Begin with the first line of the entries below and reproduce each line exactly, ending with the line that holds "theorem core_takeBoundary (n".
BEGIN
@[simp] theorem core_putBay (n : Fin 8) (b : Bay) (s : State) : (putBay n b s).core = s.core :=
  State.core_of_lessBays (lessBays_putBay n b s)
@[simp] theorem core_stopLoad (n : Fin 8) (s : State) : (stopLoad n s).core = s.core :=
  State.core_of_lessBays (lessBays_stopLoad n s)
@[simp] theorem core_enterDischarging (n : Fin 8) (ms : Nat) (s : State) : (enterDischarging n ms s).core = s.core :=
  State.core_of_lessBays (lessBays_enterDischarging n ms s)
@[simp] theorem core_pauseBay (n : Fin 8) (c : PauseCause) (s : State) : (pauseBay n c s).core = s.core :=
  State.core_of_lessBays (lessBays_pauseBay n c s)
@[simp] theorem core_faultBay (n : Fin 8) (c : FaultCause) (s : State) : (faultBay n c s).core = s.core :=
  State.core_of_lessBays (lessBays_faultBay n c s)
@[simp] theorem core_takeBoundary (n : Fin 8) (s : State) : (takeBoundary n s).core = s.core :=
  State.core_of_lessBays (lessBays_takeBoundary n s)
@[simp] theorem core_occupyBay (n : Fin 8) (h : Handle) (t : Treatment) (r : Bool) (s : State) :
    (occupyBay n h t r s).core = s.core := State.core_of_lessBays (lessBays_occupyBay n h t r s)
@[simp] theorem core_emptyBay (n : Fin 8) (s : State) : (emptyBay n s).core = s.core :=
  State.core_of_lessBays (lessBays_emptyBay n s)
@[simp] theorem core_leaveLoc (l : Loc) (s : State) : (leaveLoc l s).core = s.core :=
  State.core_of_lessBays (lessBays_leaveLoc l s)

@[simp] theorem core_alarmBay (n : Fin 8) (s : State) : (alarmBay n s).core = s.core := by
  unfold alarmBay
  split <;> simp

/-! ### Zones -/

/-- An operation that keeps the core keeps it when folded over a list. -/
theorem core_foldl {α : Type} (f : State → α → State) (h : ∀ s a, (f s a).core = s.core) (l : List α) (s : State) :
    (l.foldl f s).core = s.core := by
  induction l generalizing s with
  | nil => rfl
  | cons a l ih => rw [List.foldl_cons, ih, h]

@[simp] theorem core_noticeZone (z : Fin 8) (s : State) : (noticeZone z s).core = s.core := by simp [noticeZone]
@[simp] theorem core_commandPurge (s : State) : (commandPurge s).core = s.core := by simp [commandPurge]
@[simp] theorem core_deliverPurge (b : Bool) (s : State) : (deliverPurge b s).core = s.core := by
  simp only [deliverPurge, core_commandPurge]; rfl

@[simp] theorem core_deliverZone (z : Fin 8) (old : ZoneState) (s : State) : (deliverZone z old s).core = s.core := by
  have alarms : ∀ l : List (Fin 8), ∀ s : State, (l.foldl (fun t n => alarmBay n t) s).core = s.core :=
    core_foldl _ fun s n => core_alarmBay n s
  unfold deliverZone
  dsimp only
  rw [core_noticeZone]
  repeat' split
  all_goals simp [alarms]

@[simp] theorem core_changeZone (z : Fin 8) (q : Zone) (s : State) : (changeZone z q s).core = s.core := by
  simp [changeZone]
@[simp] theorem core_enterReleased (z : Fin 8) (d : Nat) (s : State) : (enterReleased z d s).core = s.core := by
  simp [enterReleased]
@[simp] theorem core_evalRelease (z : Fin 8) (s : State) : (evalRelease z s).core = s.core := by
  unfold evalRelease
  dsimp only
  repeat' split
  all_goals simp
@[simp] theorem core_enterAlarm (z : Fin 8) (part : Nat) (s : State) : (enterAlarm z part s).core = s.core := by
  simp [enterAlarm]
@[simp] theorem core_enterPreAlarm (z : Fin 8) (d : Nat) (s : State) : (enterPreAlarm z d s).core = s.core := by
  simp [enterPreAlarm]
@[simp] theorem core_evalZone (z : Fin 8) (d : Nat) (s : State) : (evalZone z d s).core = s.core := by
  unfold evalZone
  dsimp only
  repeat' split
  all_goals simp
@[simp] theorem core_deliverInventory (z : Fin 8) (s : State) : (deliverInventory z s).core = s.core := by
  unfold deliverInventory
  split <;> simp
@[simp] theorem core_deliverPlaces (a b : Option (Fin 8)) (s : State) : (deliverPlaces a b s).core = s.core := by
  cases a <;> cases b <;> simp [deliverPlaces]

/-! ### Residual check, inert state, lots -/

@[simp] theorem core_actOnCheck (n : Fin 8) (i : Fin 256) (p : Pack) (c : Check) (s : State) :
    (actOnCheck n i p c s).core = s.core := by
  unfold actOnCheck
  dsimp only
  rw [core_deliverPlaces]
  repeat' split
  all_goals simp

@[simp] theorem core_runCheck (n : Fin 8) (s : State) : (runCheck n s).core = s.core := by
  unfold runCheck
  split <;> simp

@[simp] theorem core_setInert (st : InertState) (s : State) : (setInert st s).core = s.core := by
  simp only [setInert, core_commandPurge]; rfl
@[simp] theorem core_noticeInert (s : State) : (noticeInert s).core = s.core := by simp [noticeInert]
@[simp] theorem core_changeInert (st : InertState) (s : State) : (changeInert st s).core = s.core := by
  unfold changeInert
  dsimp only
  rw [core_noticeInert, core_deliverInert]
  split <;> simp
@[simp] theorem core_evalInert (s : State) : (evalInert s).core = s.core := by
  unfold evalInert
  split <;> simp
@[simp] theorem core_checkPurgeTimeout (s : State) : (checkPurgeTimeout s).core = s.core := by
  unfold checkPurgeTimeout
  split
  · rfl
  · split
    · rw [core_post]; rfl
    · rfl

@[simp] theorem core_setShred (a : Option (Fin 8)) (w : Option Switch) (s : State) : (setShred a w s).core = s.core := by
  unfold setShred
  split
  · rfl
  · simp only [core_notify, core_deliverShred]; rfl
@[simp] theorem core_closeLot (j : Fin 8) (l : Lot) (s : State) : (closeLot j l s).core = s.core := by
  unfold closeLot noticeLot
  dsimp only
  rw [core_notify, core_setShred]
  split <;> simp
@[simp] theorem core_testClosing (j : Fin 8) (s : State) : (testClosing j s).core = s.core := by
  unfold testClosing
  repeat' split
  all_goals simp
@[simp] theorem core_reportTerminal (p : Pack) (s : State) : (reportTerminal p s).core = s.core := rfl

end Sys2Proof.Machine
end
END
## FINAL ANSWER:
@[simp] theorem core_putBay (n : Fin 8) (b : Bay) (s : State) : (putBay n b s).core = s.core :=
  State.core_of_lessBays (lessBays_putBay n b s)
@[simp] theorem core_stopLoad (n : Fin 8) (s : State) : (stopLoad n s).core = s.core :=
  State.core_of_lessBays (lessBays_stopLoad n s)
@[simp] theorem core_enterDischarging (n : Fin 8) (ms : Nat) (s : State) : (enterDischarging n ms s).core = s.core :=
  State.core_of_lessBays (lessBays_enterDischarging n ms s)
@[simp] theorem core_pauseBay (n : Fin 8) (c : PauseCause) (s : State) : (pauseBay n c s).core = s.core :=
  State.core_of_lessBays (lessBays_pauseBay n c s)
@[simp] theorem core_faultBay (n : Fin 8) (c : FaultCause) (s : State) : (faultBay n c s).core = s.core :=
  State.core_of_lessBays (lessBays_faultBay n c s)
@[simp] theorem core_takeBoundary (n : Fin 8) (s : State) : (takeBoundary n s).core = s.core :=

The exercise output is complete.